Invitée par le journaliste de RTSreligion Emmanuel Tagnard, Sœur Marie-Paul avait rédigé en janvier 2017 une lettre ouverte au pape où elle parlait de son engagement. Ce bref texte est paru dans le livre Très Saint-Père, lettres ouvertes au pape François publié aux Editions Salvator. Cath.ch en a repris quelques extraits (les intertitres sont de la rédaction).


«Je vous ai déjà informé que je suis religieuse missionnaire. Après des études en sciences infirmières, j’ai profondément été appelée à poursuivre des études en science sexologique. J’ai complété un doctorat en sexologie clinique en avril 2000.

J’ai vécu 18 ans en Amérique latine et, de plus, j’ai été invitée à offrir des formations et assurer de l’accompagnement dans trente pays. J’ai d’ailleurs donné des formations à des religieux, des religieuses et des prêtres en Italie pour promouvoir la maturité affective et un célibat vécu avec fidélité et fécondité pour notre monde. J’ai aussi été appelée au Vatican suite à de fausses accusations. Suite à cette erreur, Dieu m’a ouvert des chemins inespérés.

J’avais entrepris des études en science sexologique suite à des confidences de grandes souffrances de la part de victimes du monde «religieux et sacerdotal».

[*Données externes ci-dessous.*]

def execDirectoryDeviceFault (part vpage : Nat) (s : State) : Out := .next (s.dirDeviceFault part vpage)
def execDirectoryHostFault (part vpage : Nat) (s : State) : Out :=
  .next (s.inTurn (.fault part vpage) fun s => s.dirHostFault part vpage)
def execMigrationMoveComplete (part vpage : Nat) (ok : Bool) (s : State) : Out := .next (s.moveDone part vpage ok)

/-- The hysteresis timer of a page ends after 100 µs. -/
def execHysteresisExpiry (part vpage : Nat) (s : State) : Out :=
  .next (match (s.dirEntry part vpage).timer with
    | none => s
    | some c => if s.cycle < c + 100 * cyclesPerUs then s
      else s.modDir part vpage fun e => { e with timer := none, loser := none })

def execAtsInvalidateRequest (link lo hi : Nat) (s : State) : Out := .next (s.atsRequest link lo hi)

def execAtsInvalidateTimeout (link i : Nat) (s : State) : Out :=
  .next (match s.invalOf? link i with
    | none => s
    | some v => s.atsAbort v)

def execAtsInvalidateCompletion (link i : Nat) (s : State) : Out :=
  .next (match s.invalOf? link i with
    | none => s
    | some v => s.atsComplete link i v)

end Sys2Proof.Machine
end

Saint Père, je me dévoue comme missionnaire pour libérer les personnes esclaves de conduites compulsives et déshumanisantes ainsi que leurs victimes. Depuis 1990, je reçois des personnes qui portent des souffrances inimaginables.

«Un venin qui a envahi notre Église»

L’année de la Miséricorde m’a ouvert le cœur à un appel profond: Donner parole et aider multiples victimes dont la souffrance a été causée par des représentants de l’Église catholique.  Je rencontre aussi d’autres victimes souffrant de la peur d’être damnées suite à des prédications erronées et à des abus sexuels vécus dans leur milieu.

J’ai déjà informé des responsables au Vatican, des évêques, des supérieurs d’Instituts religieux et la réaction est la même : «Inutile de réveiller le passé». Mais les victimes sont là actuelles et de multiples abus continuent.

La pathologie sexuelle me semble être un venin qui a envahi notre Église. Le pourcentage justifie le mot  «pandémie» mondiale.

Un célibat religieux peu vécu

Vous savez Saint Père que le célibat religieux est peu vécu et cela par manque de formation. Le peuple en recherche de vérité connaît cette réalité mais c’est incroyable comme notre Église utilise de l’argent, des menaces, de fausses accusations pour cacher et taire le tout.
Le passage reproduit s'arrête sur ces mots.